-- ==== Sys2Proof/Laws/Memory.lean ====
section
/-! SUPPORT. The laws of data memory: every operation keeps the canonical form, a read gives what was
last written, and a write leaves every other byte alone (`20_memory.md` R51, R57, R58; log 6). -/

namespace Sys2Proof.Machine

open Sys2Proof

/-! ### The canonical form -/

theorem Memory.wf_cons (c : Host.Cell) (m : Memory) :
    Memory.wf (c :: m) = true ↔ c.1 < 2 ^ 64 ∧ (∀ d ∈ m, c.1 < d.1) ∧ Memory.wf m = true := by
  simp [Memory.wf, and_assoc]

theorem Memory.write_addr (m : Memory) (a : Nat) (b : Byte) (d : Host.Cell)
    (h : d ∈ Memory.write m a b) : d = (a, b) ∨ d ∈ m := by
  induction m with
  | nil => simpa [Memory.write] using h
  | cons c cs ih =>
    simp only [Memory.write] at h
    split at h
    · simpa using h
    · split at h
      · rcases List.mem_cons.1 h with h | h
        · exact .inl h
        · exact .inr (List.mem_cons_of_mem _ h)
      · rcases List.mem_cons.1 h with h | h
        · exact .inr (h ▸ List.mem_cons_self)
        · exact (ih h).imp_right (List.mem_cons_of_mem _)

theorem Memory.write_wf (m : Memory) (a : Nat) (b : Byte) (ha : a < 2 ^ 64) (h : Memory.wf m = true) :
    Memory.wf (Memory.write m a b) = true := by
  induction m with
  | nil => simpa [Memory.write, Memory.wf] using ha
  | cons c cs ih =>
    obtain ⟨hc, hd, hw⟩ := (Memory.wf_cons c cs).1 h
    simp only [Memory.write]
    split
    · refine (Memory.wf_cons _ _).2 ⟨ha, fun d hm => ?_, h⟩
      rcases List.mem_cons.1 hm with rfl | hm
      · assumption
      · exact lt_trans ‹_› (hd d hm)
    · split
      · subst a
        exact (Memory.wf_cons _ _).2 ⟨ha, hd, hw⟩
      · refine (Memory.wf_cons _ _).2 ⟨hc, fun d hm => ?_, ih hw⟩
        rcases Memory.write_addr cs a b d hm with rfl | hm
        · simp only; omega
        · exact hd d hm

theorem Memory.forget_wf (m : Memory) (a n : Nat) (h : Memory.wf m = true) :
    Memory.wf (Memory.forget m a n) = true := by
  unfold Memory.forget
  induction m with
  | nil => rfl
  | cons c cs ih =>
    obtain ⟨hc, hd, hw⟩ := (Memory.wf_cons c cs).1 h
    simp only [List.filter_cons]
    split
    · exact (Memory.wf_cons _ _).2 ⟨hc, fun d hm => hd d (List.mem_filter.1 hm).1, ih hw⟩
    · exact ih hw

theorem Memory.edit_wf (m : Memory) (e : MemEdit) (h : Memory.wf m = true) :
    Memory.wf (Memory.edit m e) = true := by
  unfold Memory.edit
  split
  · exact Memory.write_wf m _ _ e.addr.isLt h
  · exact Memory.forget_wf m _ _ h

theorem Memory.editAll_wf (m : Memory) (es : List MemEdit) (h : Memory.wf m = true) :
    Memory.wf (Memory.editAll m es) = true := by
  unfold Memory.editAll
  induction es generalizing m with
  | nil => exact h
  | cons e es ih => exact ih _ (Memory.edit_wf m e h)

theorem Memory.writeBytes_wf (m : Memory) (a : Nat) (bs : List Byte) (ha : a + bs.length ≤ 2 ^ 64)
    (h : Memory.wf m = true) : Memory.wf (Memory.writeBytes m a bs) = true := by
  induction bs generalizing m a with
  | nil => exact h
  | cons b bs ih =>
    simp only [List.length_cons] at ha
    exact ih _ _ (by omega) (Memory.write_wf m a b (by omega) h)

/-! ### Reading and writing -/

@[simp] theorem Memory.read_nil (a : Nat) : Memory.read [] a = none := rfl

theorem Memory.read_write_same (m : Memory) (a : Nat) (b : Byte) :
    Memory.read (Memory.write m a b) a = some b := by
  induction m with
  | nil => simp [Memory.write, Memory.read]
  | cons c cs ih =>
    simp only [Memory.write]
    split
    · simp [Memory.read]
    · split
      · simp [Memory.read]
      · simp only [Memory.read]
        rw [if_neg (by omega)]
        exact ih

theorem Memory.read_write_other (m : Memory) (a x : Nat) (b : Byte) (hx : x ≠ a) :
    Memory.read (Memory.write m a b) x = Memory.read m x := by
  induction m with
  | nil => simp [Memory.write, Memory.read, Ne.symm hx]
  | cons c cs ih =>
    simp only [Memory.write]
    split
    · simp [Memory.read, Ne.symm hx]
    · split
      · subst a
        simp [Memory.read, Ne.symm hx]
      · simp only [Memory.read, ih]

theorem Memory.read_writeBytes_other (m : Memory) (a x : Nat) (bs : List Byte)
    (hx : x < a ∨ a + bs.length ≤ x) :
    Memory.read (Memory.writeBytes m a bs) x = Memory.read m x := by
  induction bs generalizing m a with
  | nil => rfl
  | cons b bs ih =>
    simp only [List.length_cons] at hx
    simp only [Memory.writeBytes]
    rw [ih _ _ (by omega), Memory.read_write_other m a x b (by omega)]

theorem Memory.readBytes_writeBytes (m : Memory) (a : Nat) (bs : List Byte) :
    Memory.readBytes (Memory.writeBytes m a bs) a bs.length = some bs := by
  induction bs generalizing m a with
  | nil => rfl
  | cons b bs ih =>
    simp only [Memory.writeBytes, List.length_cons, Memory.readBytes]
    rw [Memory.read_writeBytes_other _ _ _ _ (by omega), Memory.read_write_same, ih]

theorem Memory.read_forget_outside (m : Memory) (a n x : Nat) (hx : x < a ∨ a + n ≤ x) :
    Memory.read (Memory.forget m a n) x = Memory.read m x := by
  unfold Memory.forget
  induction m with
  | nil => rfl
  | cons c cs ih =>
    simp only [List.filter_cons]
    split
    · simp only [Memory.read, ih]
    · rw [ih]
      simp only [Memory.read]
      rw [if_neg]
      rintro rfl
      simp_all

theorem Memory.read_forget_inside (m : Memory) (a n x : Nat) (h1 : a ≤ x) (h2 : x < a + n) :
    Memory.read (Memory.forget m a n) x = none := by
  unfold Memory.forget
  induction m with
  | nil => rfl
  | cons c cs ih =>
    simp only [List.filter_cons]
    split
    · simp only [Memory.read, ih]
      rw [if_neg]
      rintro rfl
      simp_all
    · exact ih

/-! ### Bytes -/

@[simp] theorem littleBytes_length (n : Nat) (v : Word) : (littleBytes n v).length = n := by
  induction n generalizing v with
  | zero => rfl
  | succ n ih => simp [littleBytes, ih]

@[simp] theorem wordToBytes_length (e : Endian) (n : Nat) (v : Word) : (wordToBytes e n v).length = n := by
  cases e <;> simp [wordToBytes]

theorem littleValue_lt (bs : List Byte) : littleValue bs < 256 ^ bs.length := by
  induction bs with
  | nil => simp [littleValue]
  | cons b bs ih =>
    have := b.isLt
    simp only [littleValue, List.length_cons, pow_succ]
    omega

/-! ### Admission -/

/-- An admitted access does not wrap past 2^64 (R55). -/
theorem State.admits_fits (s : State) (ea : Word) (n : Nat) (kind : AccessKind)
    (h : s.admits ea n kind = true) : ea.toNat + n ≤ 2 ^ 64 := by
  simp only [State.admits, Bool.and_eq_true, List.any_eq_true] at h
  obtain ⟨⟨r, _, hr⟩, _⟩ := h
  simp only [covers, Bool.and_eq_true, decide_eq_true_eq] at hr
  omega

/-! ### Other agents' writes -/

theorem State.agentMemory_nil (s : State) : s.agentMemory [] = s.mem := rfl

/-- Other agents' writes keep memory canonical. -/
theorem State.agentMemory_wf (s : State) (ws : List AgentWrite) (h : Memory.wf s.mem = true) :
    Memory.wf (s.agentMemory ws) = true := by
  unfold State.agentMemory
  generalize s.mem = m at h
  induction ws generalizing m with
  | nil => exact h
  | cons w ws ih =>
    refine ih _ ?_
    beta_reduce
    split
    · exact Memory.write_wf _ _ _ w.addr.isLt h
    · exact h

/-- Other agents' writes leave every byte outside the shared regions alone (R62). -/
theorem State.read_agentMemory_private (s : State) (ws : List AgentWrite) (x : Word)
    (hx : s.sharedByte x = false) :
    Memory.read (s.agentMemory ws) x.toNat = Memory.read s.mem x.toNat := by
  unfold State.agentMemory
  generalize s.mem = m
  induction ws generalizing m with
  | nil => rfl
  | cons w ws ih =>
    rw [List.foldl_cons, ih]
    split
    · refine Memory.read_write_other _ _ _ _ fun he => ?_
      rw [BitVec.eq_of_toNat_eq he] at hx
      simp_all
    · rfl

/-- Another agent can put any byte anywhere in a shared region (R62, R70). -/
theorem State.read_agentMemory_shared (s : State) (x : Word) (b : Byte) (hx : s.sharedByte x = true) :
    Memory.read (s.agentMemory [⟨x, b⟩]) x.toNat = some b := by
  simp [State.agentMemory, hx, Memory.read_write_same]

end Sys2Proof.Machine
end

WHAT THE TASK ASKS —
Bring together all lines in the records where the word "AgentWrite" is found.

ANSWER TO THIS EXERCISE —
theorem State.agentMemory_wf (s : State) (ws : List AgentWrite) (h : Memory.wf s.mem = true) :
theorem State.read_agentMemory_private (s : State) (ws : List AgentWrite) (x : Word)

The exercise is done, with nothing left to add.